The sides of a rectangular trapezoid are 5: 3, and the base difference is 32 cm.
The sides of a rectangular trapezoid are 5: 3, and the base difference is 32 cm.Find the area of the trapezoid if the smaller diagonal is 26 cm.
Let’s build the height of the CH trapezoid.
Quadrangle ABCH is a rectangle, then CH = AB, AH = BC.
Let the side length AB = 3 * X cm, then CD = 5 * X cm.
By the condition (AD – BC) = 32 cm, and since BC = AH, then (AD – AH) = 32 = DH.
In a right-angled triangle CDH, CD ^ 2 = CH ^ 2 + DH ^ 2.
25 * X ^ 2 = 9 * X ^ 2 + 1024.
16 * X ^ 2 = 1024.
X ^ 2 = 1024/16 = 64.
X = 8.
Then AB = 3 * 8 = 24 cm, CD = 5 * 8 = 40 cm.

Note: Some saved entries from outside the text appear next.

-- ==== Sys2Proof/Machine/Operands.lean ====
section
/-! DEFINITION. The operand forms: immediates at register width (30_encoding.md R69), the one addressing mode (R140,
R150), shift amounts (R100, R120), branch and jump targets and the link value (R160, R170). -/

namespace Sys2Proof.Machine

/-- `imm64 = sext_64(imm)`: container bit 31 fills bits 63:32 (R69, D2). -/
def imm64 (c : Imm) : RegVal := c.signExtend 64

/-- The I-immediate at 64 bits (R63, R69). -/
def immI (f : BitVec 12) : RegVal := imm64 (iContainer f)

/-- The S-immediate at 64 bits (R64, R69). -/
def immS (f : BitVec 12) : RegVal := imm64 (sContainer f)

/-- The B-immediate at 64 bits (R65, R69). -/
def immB (f : BitVec 13) : RegVal := imm64 (bContainer f)

/-- The U-immediate at 64 bits (R66, R69, R180). -/
def immU (f : BitVec 20) : RegVal := imm64 (uContainer f)

/-- The J-immediate at 64 bits; `P_JAL_SEXT` decides its container (R67, R69). -/
def immJ (cfg : Config) (f : BitVec 21) : RegVal := imm64 (jContainer cfg.jalSext f)

/-- A load's address: `x[rs1] + imm64` modulo 2^64 (R45, R140). -/
def State.loadAddress (s : State) (rs1 : Reg) (imm : BitVec 12) : Addr := s.x rs1 + immI imm

/-- A store's address: `x[rs1] + imm64` modulo 2^64 (R45, R150). -/
def State.storeAddress (s : State) (rs1 : Reg) (imm : BitVec 12) : Addr := s.x rs1 + immS imm

/-- The amount of a register shift: bits 5:0 of the operand (R100, D11). -/
def regShiftAmount (v : RegVal) : Nat := (v.extractLsb' 0 6).toNat

/-- The amount of a shift-immediate: 0 to 31 (R120, D12). -/
def immShiftAmount (shamt : BitVec 5) : Nat := shamt.toNat

/-- A branch's target, relative to its own address (R160). -/
def State.branchTarget (s : State) (off : BitVec 13) : Addr := s.pc + immB off

/-- JAL's target, relative to its own address (R171). -/
def State.jalTarget (s : State) (off : BitVec 21) : Addr := s.pc + immJ s.cfg off

/-- JALR's target: `(x[rs1] + imm64) & ~1`, from the registers of the state given (R172). -/
def State.jalrTarget (s : State) (rs1 : Reg) (imm : BitVec 12) : Addr := (s.x rs1 + immI imm) &&& ~~~1#64

/-- The return address a jump writes: `pc + 4` modulo 2^64 (R170). -/
def State.link (s : State) : RegVal := s.pc + 4

end Sys2Proof.Machine
end

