-- ==== Sys2Proof/Machine/RegisterAlu.lean ====
section
/-! DEFINITION. 40_register_alu.md: ADD SUB SLL SLT SLTU XOR SRL SRA OR AND (R100 to R110). -/

namespace Sys2Proof.Machine

/-- The shape of the family (R100): both sources are read, then `x[rd]` is written, then `pc + 4`. -/
def aluStep (rd : Reg) (v : RegVal) (s : State) : Host.Outcome State Fault Refusal :=
  .next (s.setX rd v).advance

/-- R101: `x[rd] <- x[rs1] + x[rs2]` modulo 2^64. -/
def execAdd (rd rs1 rs2 : Reg) (s : State) : Host.Outcome State Fault Refusal :=
  aluStep rd (s.x rs1 + s.x rs2) s

/-- R102: `x[rd] <- x[rs1] - x[rs2]` modulo 2^64. -/
def execSub (rd rs1 rs2 : Reg) (s : State) : Host.Outcome State Fault Refusal :=
  aluStep rd (s.x rs1 - s.x rs2) s

/-- R103: `x[rd] <- x[rs1] << x[rs2][5:0]`. -/
def execSll (rd rs1 rs2 : Reg) (s : State) : Host.Outcome State Fault Refusal :=
  aluStep rd (s.x rs1 <<< regShiftAmount (s.x rs2)) s

/-- R104: `x[rd] <- bool(s(x[rs1]) < s(x[rs2]))`. -/
def execSlt (rd rs1 rs2 : Reg) (s : State) : Host.Outcome State Fault Refusal :=
  aluStep rd (boolVal (ltSigned (s.x rs1) (s.x rs2))) s

/-- R105: `x[rd] <- bool(u(x[rs1]) < u(x[rs2]))`. -/
def execSltu (rd rs1 rs2 : Reg) (s : State) : Host.Outcome State Fault Refusal :=
  aluStep rd (boolVal (ltUnsigned (s.x rs1) (s.x rs2))) s

/-- R106: `x[rd] <- x[rs1] ^ x[rs2]`. -/
def execXor (rd rs1 rs2 : Reg) (s : State) : Host.Outcome State Fault Refusal :=
  aluStep rd (s.x rs1 ^^^ s.x rs2) s

/-- R107: `x[rd] <- x[rs1] >>u x[rs2][5:0]`. -/
def execSrl (rd rs1 rs2 : Reg) (s : State) : Host.Outcome State Fault Refusal :=
  aluStep rd (s.x rs1 >>> regShiftAmount (s.x rs2)) s

/-- R108: `x[rd] <- x[rs1] >>s x[rs2][5:0]`. -/
def execSra (rd rs1 rs2 : Reg) (s : State) : Host.Outcome State Fault Refusal :=
  aluStep rd ((s.x rs1).sshiftRight (regShiftAmount (s.x rs2))) s

/-- R109: `x[rd] <- x[rs1] | x[rs2]`. -/
def execOr (rd rs1 rs2 : Reg) (s : State) : Host.Outcome State Fault Refusal :=
  aluStep rd (s.x rs1 ||| s.x rs2) s

/-- R110: `x[rd] <- x[rs1] & x[rs2]`. -/
def execAnd (rd rs1 rs2 : Reg) (s : State) : Host.Outcome State Fault Refusal :=
  aluStep rd (s.x rs1 &&& s.x rs2) s

end Sys2Proof.Machine
end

In a right-angled triangle ABC, according to the Pythagorean theorem, BC ^ 2 = AC ^ 2 – AB ^ 2 = 676 – 576 = 100.
BC = 10 cm.
Then AD = AH + DH = 10 + 32 = 42 cm.
Determine the area of the trapezoid.
Savsd = (ВС + АD) * СН / 2 = (10 + 42) * 24/2 = 624 cm2.
Answer: The area of the trapezoid is 624 cm2.